There is also the case of suicides, when they happen to young people that hasn't reproduced yet. It can also be argued its for the benefit of the community.
So the thesis is that the primary force in evolution is not individual's fitness but it is the community's fitness.
saalweachter|10 years ago
If a particular gene causes good things 95% of the time (based on other interactions or developmental factors or whatever) and catastrophic failures like heart disease or cancer or crippling depression 5% of the time (and it represents a local maxima, with no simple improvements possible), then it can easily come to dominate a gene-pool, so long as the 95%-benefit outweighs the 5%-failure. It doesn't mean the 5% failure has been "selected for", it just means that it wasn't worth weeding out.
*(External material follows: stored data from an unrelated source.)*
-- ==== Sys2Proof/Machine/Context.lean ====
section
/-!
DEFINITION. SCTX and LCTX (R408 to R412). What the manual lays out is written to and read from memory; what it gives a place but
no layout (the wait record, the stream states, the queued entries, the spill records) is written as free bytes and kept in the
state under those bytes, by which LCTX knows it again (log entry 53).
-/
namespace Sys2Proof.Machine

/-! ## The image of a context -/

/-- A run of bytes of a save area, with its taint; sixteen bytes may carry a tag. -/
structure CtxPart where
  off : Nat
  bytes : List Byte
  tag : Option Bool
  taint : Bool
deriving DecidableEq, Repr

def ctxBytes (off n v : Nat) (taint : Bool) : CtxPart := ⟨off, toBytes n v, none, taint⟩
def ctxCap (off : Nat) (g : GReg) : CtxPart := ⟨off, toBytes 16 g.bits.toNat, some g.tag, g.taint⟩

/-- The control registers of the save area after PCC, in order, but for ASID, PTBR, CNTS and SRCN. -/
def ctxCsrs : List Nat := [0x60, 0x61, 0x62, 0x63, 0x64, 0x65, 0x20, 0x21, 0x10, 0x11, 0x12, 0x13, 0x14, 0x15, 0x40]

/-- A tile's 64 KiB, row by row. -/
def tileBytes (t : Tile) : List Byte := (List.range 128).flatMap (fun m => (List.range 128).flatMap (fun n => toBytes 4 (tileGet t m n).toNat))
def tileOfBytes (bs : List Byte) : Tile :=
  tabulate 128 (fun m => tabulate 128 (fun n => BitVec.ofNat 32 (ofBytes ((bs.drop (512 * m + 4 * n)).take 4))))

/-- Bits 0 to n - 1 from a test. -/
def bitsOf (n : Nat) (f : Nat → Bool) : Nat := ((List.range n).filter f).foldl (fun v i => v + 2 ^ i) 0

/-- The taint bitmap of the registers (R408). -/
def taintMap (r : Regs) : Nat :=
  bitsOf 64 (fun i => (r.rg (BitVec.ofNat 6 i)).taint) + 2 ^ 64 * bitsOf 32 (fun i => (r.rv (BitVec.ofNat 5 i)).taint) +
  2 ^ 96 * bitsOf 8 (fun i => (r.rp (BitVec.ofNat 3 i)).taint) + 2 ^ 104 * bitsOf 8 (fun i => (r.re (BitVec.ofNat 3 i)).taint)

def priorCode : Status → Nat
  | .waiting => 2
  | .parked => 3
  | _ => 1

/-- Everything of a context's image but its header: registers, control registers, tiles, and the bytes left free. -/
def State.ctxParts (s : State) (slot : Nat) (tiles : List Tile) (free : Nat) : List CtxPart :=
  let f := s.focus slot
  let m := s.strand slot
  let csr (k : Nat) (v : Dword) : CtxPart := ctxBytes (0x40 + 16 * k) 16 v.toNat false
  [ctxCap 0x40 ⟨m.pcc.bits, m.pcc.tag, false⟩] ++
  ctxCsrs.mapIdx (fun k i => csr (k + 1) ((f.csrLow i).getD 0)) ++
  [csr 16 ((f.csrHigh 0).getD 0), csr 17 ((f.csrHigh 1).getD 0), csr 18 f.cnts, csr 19 (BitVec.ofNat 64 (s.strandSrc slot)),
   ctxBytes 0x180 128 free false] ++
  tabulate 8 (fun i => ctxBytes (0x200 + 4 * i) 4 (m.regs.re (BitVec.ofNat 3 i)).bits.toNat (m.regs.re (BitVec.ofNat 3 i)).taint) ++
  tabulate 8 (fun i => ctxBytes (0x220 + 8 * i) 8 (m.regs.rp (BitVec.ofNat 3 i)).bits.toNat (m.regs.rp (BitVec.ofNat 3 i)).taint) ++
  [ctxBytes 0x260 16 (taintMap m.regs) false] ++
  tabulate 64 (fun i => ctxCap (0x400 + 16 * i) (m.regs.rg (BitVec.ofNat 6 i))) ++
  tabulate 32 (fun i => ctxBytes (0x800 + 256 * i) 256 (m.regs.rv (BitVec.ofNat 5 i)).bits.toNat (m.regs.rv (BitVec.ofNat 5 i)).taint) ++
  [ctxBytes 0x2800 256 (free / 2 ^ 1024) false, ctxBytes 0x2900 1792 (free / 2 ^ 3072) false] ++
  tiles.mapIdx (fun k t => ⟨0x3000 + 0x10000 * k, tileBytes t, none, false⟩)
Moths circle lights because of genetic factors which influence their tiny moth brain's development. It doesn't mean that circling-lights was a selected feature.
joaorj|10 years ago
You're betting evolution is not that good. One can also bet it better than you can possibly imagine. I don't think you can be sure either way at this point, but your argument seems to be the most compelling at this point!
zkhalique|10 years ago
zkhalique|10 years ago
https://en.wikipedia.org/wiki/Group_selection#Good_of_the_sp...
I personally think the benefit of the community is definitely one of the factors. And I think the evolutionists have it wrong. But why does the public just accept whatever they say? It hardly sounds like a settled theory.
lawpoop|10 years ago
So, an extended family with a few homosexual kin might have greater reproductive success with their offspring having more caretakers.